Drive signals of about Hz having mutually opposite phases are input, switching transistors Q9 and Q10 alternately turn on and off, and an alternating current voltage is generated at the connection point c between the coupling capacitor C4 and the choke coil 3. At this time, since the discharge lamp 7 is in the off state, the voltage value at both ends of the discharge lamp is approximately the above-mentioned AC voltage value. The voltage across the discharge lamp 7 is divided by the capacitors 5 and C2, converted into a DC voltage signal by the lamp voltage detection means 6, and inputted to the lighting control means 9. When the DC voltage signal level from the lamp voltage detection means 6 is equal to or higher than a certain predetermined value, the lighting control means 9 determines that the discharge lamp 7 is off, and generates a high voltage to start the discharge lamp 7. Change the oscillation frequency so that The oscillation frequency of the inverter depends on the output voltage of the sawtooth wave generation circuit in the lighting control means 9, and the choke coil 3, capacitor 5,
It is controlled to vary within a certain range that includes the resonant frequency of the resonant circuit consisting of C2. Therefore, switching transistors Q9 and Q10 alternately turn on and off, and coupling capacitor C4 and choke coil 3
An alternating current voltage of the above frequency is generated at the connection point c between the choke coil 3 and the capacitor 5, and a resonant current flows through the choke coil 3 and the capacitor 5, C2.
A high voltage of kV to 15kV is generated. After the discharge lamp 7 is started by this high voltage, it will be lit at a rated frequency of about 10 kHz.

[0005]

[Problem to be Solved by the Invention] However, when starting the discharge lamp 7 with the series inverter circuit having the above configuration,
Even if the discharge lamp 7 undergoes dielectric breakdown due to the high voltage generated by the first sawtooth wave voltage from the sawtooth wave generation circuit (the voltage across the discharge lamp 7 when the discharge lamp 7 undergoes dielectric breakdown is shown in Figure 8 (
(a)), as shown in FIG. 8(b), the decay time of the pulsed discharge lamp current flowing at this time is short, so
There was a problem in that the lighting could not be maintained and the startability was uncertain.

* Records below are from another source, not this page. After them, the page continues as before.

-- ==== Sys2Proof/Tests/Slice0.lean ====
section
/-! SUPPORT. Tests of the model on small states: ill-formed commands are refused, the two checks of the ring give their
published values, each row acts, and the hypotheses of every obligation are met by a state and operands written here. -/

namespace Sys2Proof.Tests

set_option Elab.async false

open Sys2Proof Sys2Proof.Machine

/-! ## Well-formedness -/

/-- A telegram addressed to the station of `State.reset`. -/
def telegram : Telegram := { dt := 0, port := .a, address := 0xF000, sequence := 1, result := 0 }

/-- Settings that SET TIME CONFIGURATION accepts unclamped. -/
def timeParams : TimeConfigParams :=
  { stepThreshold := 100, stepPermit := 1, stepInRun := 1, fineEntry := 1000, fineExit := 4000, kp := 3, ki := 8,
    slewRate := 200000, holdDrift := 500, l1 := 1000, l2 := 10, l3 := 100,
    ref1 := { enable := 1, priority := 1, delay := 0 }, ref2 := { enable := 1, priority := 2, delay := 0 },
    ring := { enable := 0, priority := 3, delay := 0 }, nQual := 10, nDisq := 3, revertHold := 60, masterEnable := 0,
    masterAddress := 0xF000 }

/-- A load of a timetable-point signal at address 7. -/
def loadParams : LoadElementParams :=
  { address := 7, kind := 1, mode := 3, timetablePoint := 1, silence := none, start := none, run := none, settle := none,
    bounces := none, warning := none, confirm := none }

/-- A train tag. -/
def tag : TrainTag := { c0 := 0x41, c1 := 0x42, c2 := 0x30, c3 := 0x31 }

/-- A load of a timetable entry at the signal of address 7. -/
def entryParams : LoadEntryParams :=
  { id := 1, period := 2, train := tag, element := 7, check := 1, scheduled := { day := 0, second := 100 }, early := 30,
    late := 30, severe := 60 }

/-- Settings of clock line 1. -/
def lineParams : ClockLineParams :=
  { line := 1, enable := some 1, step := none, shown := some 10, polarity := some 1, width := none, fast := none,
    wait := none, retry := none }

theorem test_wf_frame_start : (Instr.frameStart 0 .a (List.replicate 19 0)).wellFormed = false := by decide
theorem test_wf_telegram_short : (Instr.telegramParse 0 .a (List.replicate 5 0)).wellFormed = false := by decide
theorem test_wf_telegram_long : (Instr.telegramParse 0 .a (List.replicate 1519 0)).wellFormed = false := by decide +kernel
theorem test_wf_frame_cut : (Instr.frameCut 0 .a []).wellFormed = false := by decide
theorem test_wf_frame_end : (Instr.frameEnd 0 .a (List.replicate 1537 0)).wellFormed = false := by decide +kernel
theorem test_wf_message : (Instr.referenceMessage 0 .ref1 (List.replicate 11 0)).wellFormed = false := by decide

theorem test_wf_deadline_addresses :
    [Instr.elementSilenceDeadline 0 0, .elementSilenceDeadline 0 0xF000, .startDeadline 0 0, .startDeadline 0 0xF000,
      .runDeadline 0 0, .runDeadline 0 0xF000, .settleDeadline 0 0, .settleDeadline 0 0xF000, .confirmDeadline 0 0,
      .confirmDeadline 0 0xF000].all (fun i => !i.wellFormed) = true := by decide

theorem test_wf_time_configuration :
    [{ timeParams with stepThreshold := 65536 }, { timeParams with stepPermit := 256 }, { timeParams with stepInRun := 256 },
      { timeParams with fineEntry := 65536 }, { timeParams with fineExit := 16777216 }, { timeParams with kp := 256 },
      { timeParams with ki := 256 }, { timeParams with slewRate := 16777216 }, { timeParams with holdDrift := 16777216 },
      { timeParams with l1 := 65536 }, { timeParams with l2 := 256 }, { timeParams with l3 := 65536 },
      { timeParams with ref1 := { enable := 256, priority := 1, delay := 0 } },
      { timeParams with ref2 := { enable := 1, priority := 256, delay := 0 } },
      { timeParams with ring := { enable := 0, priority := 3, delay := 16777216 } }, { timeParams with nQual := 256 },
      { timeParams with nDisq := 256 }, { timeParams with revertHold := 65536 }, { timeParams with masterEnable := 256 },
      { timeParams with masterAddress := 65536 }].all (fun p => !(Instr.setTimeConfiguration telegram p).wellFormed)
      = true := by decide

theorem test_wf_load_element :
    [{ loadParams with address := 65536 }, { loadParams with kind := 256 }, { loadParams with mode := 256 },
      { loadParams with timetablePoint := 256 }, { loadParams with silence := some 65535 },
      { loadParams with start := some 65535 }, { loadParams with run := some 255 }, { loadParams with settle := some 65535 },
      { loadParams with bounces := some 255 }, { loadParams with warning := some 65535 },
      { loadParams with confirm := some 65535 }].all (fun p => !(Instr.loadElement telegram p).wellFormed) = true := by decide

theorem test_wf_load_entry :
    [{ entryParams with id := 65536 }, { entryParams with period := 256 }, { entryParams with element := 65536 },
      { entryParams with check := 256 }, { entryParams with scheduled := { day := 65536, second := 0 } },
      { entryParams with scheduled := { day := 0, second := 16777216 } }, { entryParams with early := 65536 },
      { entryParams with late := 65536 }, { entryParams with severe := 65536 }].all
      (fun p => !(Instr.loadEntry telegram p).wellFormed) = true := by decide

The present invention has been made to solve the above-mentioned problems, and an object of the present invention is to provide a discharge lamp lighting device that can reliably start a discharge lamp.

[0007]

[Means for Solving the Problems] In order to achieve this object, the discharge lamp lighting device of the present invention includes an inverter means that is driven by a DC power source to oscillate, and a first choke coil connected to the inverter means. and a capacitor in series, a series circuit including a discharge lamp and a second choke coil connected in parallel with the capacitor, and detecting at least one of a lamp voltage and a lamp current of the discharge lamp. The lamp includes a lamp characteristic detecting means, and a lighting control means for controlling lighting of the discharge lamp by varying the oscillation frequency or duty ratio of the inverter means based on the output signal of the lamp characteristic detecting means.

[0008]

[Operation] With the above configuration, when starting a discharge lamp,
It is possible to lengthen the decay time of the pulsed discharge lamp current that flows when the discharge lamp undergoes dielectric breakdown due to the high voltage generated in the resonant circuit.

[0009]

Embodiments Hereinafter, embodiments of the present invention will be described with reference to the drawings.

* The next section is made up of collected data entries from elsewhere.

/-- The words of an instruction: one for classes S, V and P, two for class L; none for an event (R38, R39). -/
def encode (i : Instr) : List Word :=
  match encodeFields i with
  | some (f, w1) => if f.ls == 3 then [f.pack, w1] else [f.pack]
  | none => []

/-- The bytes of an instruction, as the part stores them (R4). -/
def encodeBytes (i : Instr) : List Byte := (encode i).flatMap bytesOfWord

end Sys2Proof
end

FIG. 1 is a block diagram showing the basic configuration of a discharge lamp lighting device according to the present invention. In FIG. 1, an inverter circuit 2 is driven by a DC power supply 1 to oscillate a clock signal of a predetermined frequency. This inverter circuit includes a resonant circuit as a load circuit consisting of a series body of a first choke coil 3 and a capacitor 5, a second choke coil 4 connected in parallel with the capacitor 5, and a discharge lamp 7 consisting of a metal halide lamp or the like. It has a series body with. Furthermore, the load circuit includes a lamp voltage detection means 6 connected in series with the resonant circuit to detect the start-up of the discharge lamp 7 and thereafter control rated lighting, etc., and a lamp voltage detection means 6 for detecting the current flowing in the load circuit. A lamp current detection means 8 is provided. The output signals of the lamp voltage detection means 6 and the lamp current detection means 8 are input to the lighting control means 9, and the lighting control means 9 varies the oscillation frequency of the inverter circuit 2 or its duty ratio based on these signals, thereby controlling the discharge lamp. Controls the lighting operation of 7.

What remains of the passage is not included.